Check out the artifactevaluation branch:
$ git checkout artifactevaluation
PLAI-Typed: λπ is built in a language that sits on
top of Racket called plai-typed. We have it included with the repository
as plai-typed-18Feb2013.plt in the root of the repository. To
install it, use the raco command:
$ raco setup -A plai-typed-18Feb2013.plt
Ragg:
Since publication, we had a third-party contribution of a pure Racket parser for Python (see this merge). It uses the Ragg parser package for Racket; to install it, use theraco command:
$ raco setup -A ragg-mangled.plt
Building: The implementation of λπ is in the
base/ directory. To build, simply use make:
$ cd base
$ make
Running Use the same commands as above to run the tests (e.g.
the commands with the --test option).
We recommend using the provided virtual machine to review the code as it was at submission time, since it involves additional build steps that we have since made much easier.
At the time of submission, we used Python's parser to get original ASTs
for desugaring (we have since switched to a pure-Racket Python parser).

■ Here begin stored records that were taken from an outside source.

/-- All that a two-source operation can come to: its result, a held group, or POISON of a source. -/
theorem binary_cases (s : State) (w : Site) (sl : Lane) (d a b : BitVec 6) (f : W64 → W64 → W64) :
    binary s w sl d a b f = .ok (s.setMe (s.me.result sl d (known (f (source s a).val (source s b).val))))
    ∨ binary s w sl d a b f = hold
    ∨ binary s w sl d a b f = raisePoison s w a.toNat ∨ binary s w sl d a b f = raisePoison s w b.toNat := by
  unfold binary operand ready
  cases scalarReady s sl d [a, b] <;> cases (source s a).poison <;> cases (source s b).poison <;>
    simp [bind, Except.bind, pure, Except.pure, hold, raisePoison, raise]

/-- A one-source operation on a known value. -/
theorem unary_ok {s : State} {sl : Lane} {d a : BitVec 6} {x : W64} (w : Site) (f : W64 → W64)
    (ha : source s a = known x) (hd : writable s d = true) (hl : latchFree s sl = true) :
    unary s w sl d a f = .ok (s.setMe (s.me.result sl d (known (f x)))) := by
  simp [unary, scalarReady, available_known ha, hd, hl, operand_known w ha, ready, bind, Except.bind, pure, Except.pure]

/-- All that a one-source operation can come to. -/
theorem unary_cases (s : State) (w : Site) (sl : Lane) (d a : BitVec 6) (f : W64 → W64) :
    unary s w sl d a f = .ok (s.setMe (s.me.result sl d (known (f (source s a).val))))
    ∨ unary s w sl d a f = hold ∨ unary s w sl d a f = raisePoison s w a.toNat := by
  unfold unary operand ready
  cases scalarReady s sl d [a] <;> cases (source s a).poison <;>
    simp [bind, Except.bind, pure, Except.pure, hold, raisePoison, raise]

/-- A compare of known values writes the relation and its complement. -/
theorem compare_ok {s : State} {a b : BitVec 6} {x y : W64} (w : Site) (p q : BitVec 4) (f : W64 → W64 → Bool)
    (ha : source s a = known x) (hb : source s b = known y) :
    compare s w p q a b f = .ok (s.setMe ((s.me.setP p (f x y)).setP q (!f x y))) := by
  simp [compare, available_known ha, available_known hb, operand_known w ha, operand_known w hb,
    ready, bind, Except.bind, pure, Except.pure]

/-- All that a compare can come to. -/
theorem compare_cases (s : State) (w : Site) (p q : BitVec 4) (a b : BitVec 6) (f : W64 → W64 → Bool) :
    compare s w p q a b f = .ok (s.setMe
      ((s.me.setP p (f (source s a).val (source s b).val)).setP q (!f (source s a).val (source s b).val)))
    ∨ compare s w p q a b f = hold
    ∨ compare s w p q a b f = raisePoison s w a.toNat ∨ compare s w p q a b f = raisePoison s w b.toNat := by
  unfold compare operand ready
  cases (available s a && available s b) <;> cases (source s a).poison <;> cases (source s b).poison <;>
    simp [bind, Except.bind, pure, Except.pure, hold, raisePoison, raise]

/-- A write of one register from a known source. -/
theorem stage_ok {s : State} {a : BitVec 6} {x : W64} (w : Site) (f : W64 → Core → Core) (ha : source s a = known x) :
    stage s w a f = .ok (s.setMe (f x s.me)) := by
  simp [stage, available_known ha, operand_known w ha, ready, bind, Except.bind, pure, Except.pure]

/-- A scalar register written reads as written; every other register is left. -/
theorem Core.setS_self (c : Core) {d : BitVec 6} (v : Cell64) (h : d.toNat < 48) (h0 : d ≠ 0) :
    (c.setS d v).r.s[d.toNat] = v := by
  unfold Core.setS; rw [dif_pos h, if_neg h0]; exact Vector.getElem_set_self h

theorem Core.setS_ne (c : Core) (d : BitVec 6) (v : Cell64) {n : Nat} (hn : n < 48) (h : n ≠ d.toNat) :
    (c.setS d v).r.s[n] = c.r.s[n] := by
  unfold Core.setS
  split
  · split
    · rfl
    · simp only [Vector.getElem_set]; rw [if_neg (fun e => h e.symm)]
  · rfl

/-- `s0` and the codes above 47 discard. -/
theorem Core.setS_discard (c : Core) {d : BitVec 6} (v : Cell64) (h : d = 0 ∨ 48 ≤ d.toNat) : c.setS d v = c := by
  rcases h with rfl | h
  · simp [Core.setS]
  · simp [Core.setS, Nat.not_lt.mpr h]

/-- `p0` and the path predicates discard. -/
theorem Core.setP_discard (c : Core) {n : BitVec 4} (b : Bool) (h : n = 0 ∨ 11 ≤ n.toNat) : c.setP n b = c := by
  rcases h with rfl | h
  · simp [Core.setP]
  · simp [Core.setP, h]

/-! ## Handlers (R397 to R403) -/

@[simp] theorem Core.enterUser_handler (c : Core) (x : Cause) (a b : W64) : (c.enterUser x a b).handler = true := rfl
@[simp] theorem Core.enterUser_trapU (c : Core) (x : Cause) (a b : W64) : (c.enterUser x a b).trapU = trapInfo x := rfl
@[simp] theorem Core.enterUser_retryU (c : Core) (x : Cause) (a b : W64) : (c.enterUser x a b).retryU = a := rfl
@[simp] theorem Core.enterUser_skipU (c : Core) (x : Cause) (a b : W64) : (c.enterUser x a b).skipU = b := rfl
@[simp] theorem Core.enterUser_l (c : Core) (x : Cause) (a b : W64) :
    (c.enterUser x a b).r.l = Vector.replicate 8 Cell64.zero := rfl
@[simp] theorem Core.enterUser_s46 (c : Core) (x : Cause) (a b : W64) : (c.enterUser x a b).r.s[46] = known x.operand := by
  simp [Core.enterUser, Arch.zeroLatches]
@[simp] theorem Core.enterUser_s47 (c : Core) (x : Cause) (a b : W64) : (c.enterUser x a b).r.s[47] = known a := by
  simp [Core.enterUser, Arch.zeroLatches]

@[simp] theorem Core.enterKernel_kernel (c : Core) (v : W64) (x : Cause) (a : W64) :
    (c.enterKernel v x a).kernel = true := rfl
@[simp] theorem Core.enterKernel_trapK (c : Core) (v : W64) (x : Cause) (a : W64) :
    (c.enterKernel v x a).trapK = trapInfo x := rfl
@[simp] theorem Core.enterKernel_pc (c : Core) (v : W64) (x : Cause) (a : W64) :
    (c.enterKernel v x a).pc = BitVec.ofNat 64 (field v 2 55 * 4) := rfl
@[simp] theorem Core.enterKernel_l (c : Core) (v : W64) (x : Cause) (a : W64) :
    (c.enterKernel v x a).r.l = Vector.replicate 8 Cell64.zero := rfl
@[simp] theorem Core.enterKernel_s46 (c : Core) (v : W64) (x : Cause) (a : W64) :
    (c.enterKernel v x a).r.s[46] = known x.operand := by simp [Core.enterKernel, Arch.zeroLatches]
@[simp] theorem Core.enterKernel_s47 (c : Core) (v : W64) (x : Cause) (a : W64) :
    (c.enterKernel v x a).r.s[47] = known a := by simp [Core.enterKernel, Arch.zeroLatches]

@[simp] theorem Core.returnUser_handler (c : Core) (pc : W64) : (c.returnUser pc).handler = false := rfl
@[simp] theorem Core.returnUser_pc (c : Core) (pc : W64) : (c.returnUser pc).pc = pc := rfl
@[simp] theorem Core.returnUser_bankU (c : Core) (pc : W64) : (c.returnUser pc).bankU = c.r.bank := rfl
@[simp] theorem Core.returnKernel_kernel (c : Core) : c.returnKernel.kernel = false := rfl
@[simp] theorem Core.returnKernel_bankK (c : Core) : c.returnKernel.bankK = c.r.bank := rfl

So, to run tests at the oopsla2013 tag, you will also need to
install Python3 (source is available at http://www.python.org/download/releases/3.2.3/).
Example:
$ wget http://www.python.org/ftp/python/3.2.3/Python-3.2.3.tgz
$ tar xzf Python-3.2.3.tgz
$ cd Python-3.2.3
$ ./configure
$ make
To view the code as it was at submission time, check out the oopsla2013 tag:
$ git checkout oopsla2013
PLAI-Typed: As in the instructions for the current build, install plai-typed with:
$ raco setup -A plai-typed-18Feb2013.plt
Running: To run the tests that were reported in the paper, run:
# One additional build step:
$ cd base/
$ raco make python-main.rkt
$ racket python-main.rkt --python-path ~/install-stuff/Python-3.2.3/python --test ../tests/python-reference/
175 tests succeeded
0 tests failed
Where ~/install-stuff/Python-3.2.3/python is the path to
your Python3 installation's python binary.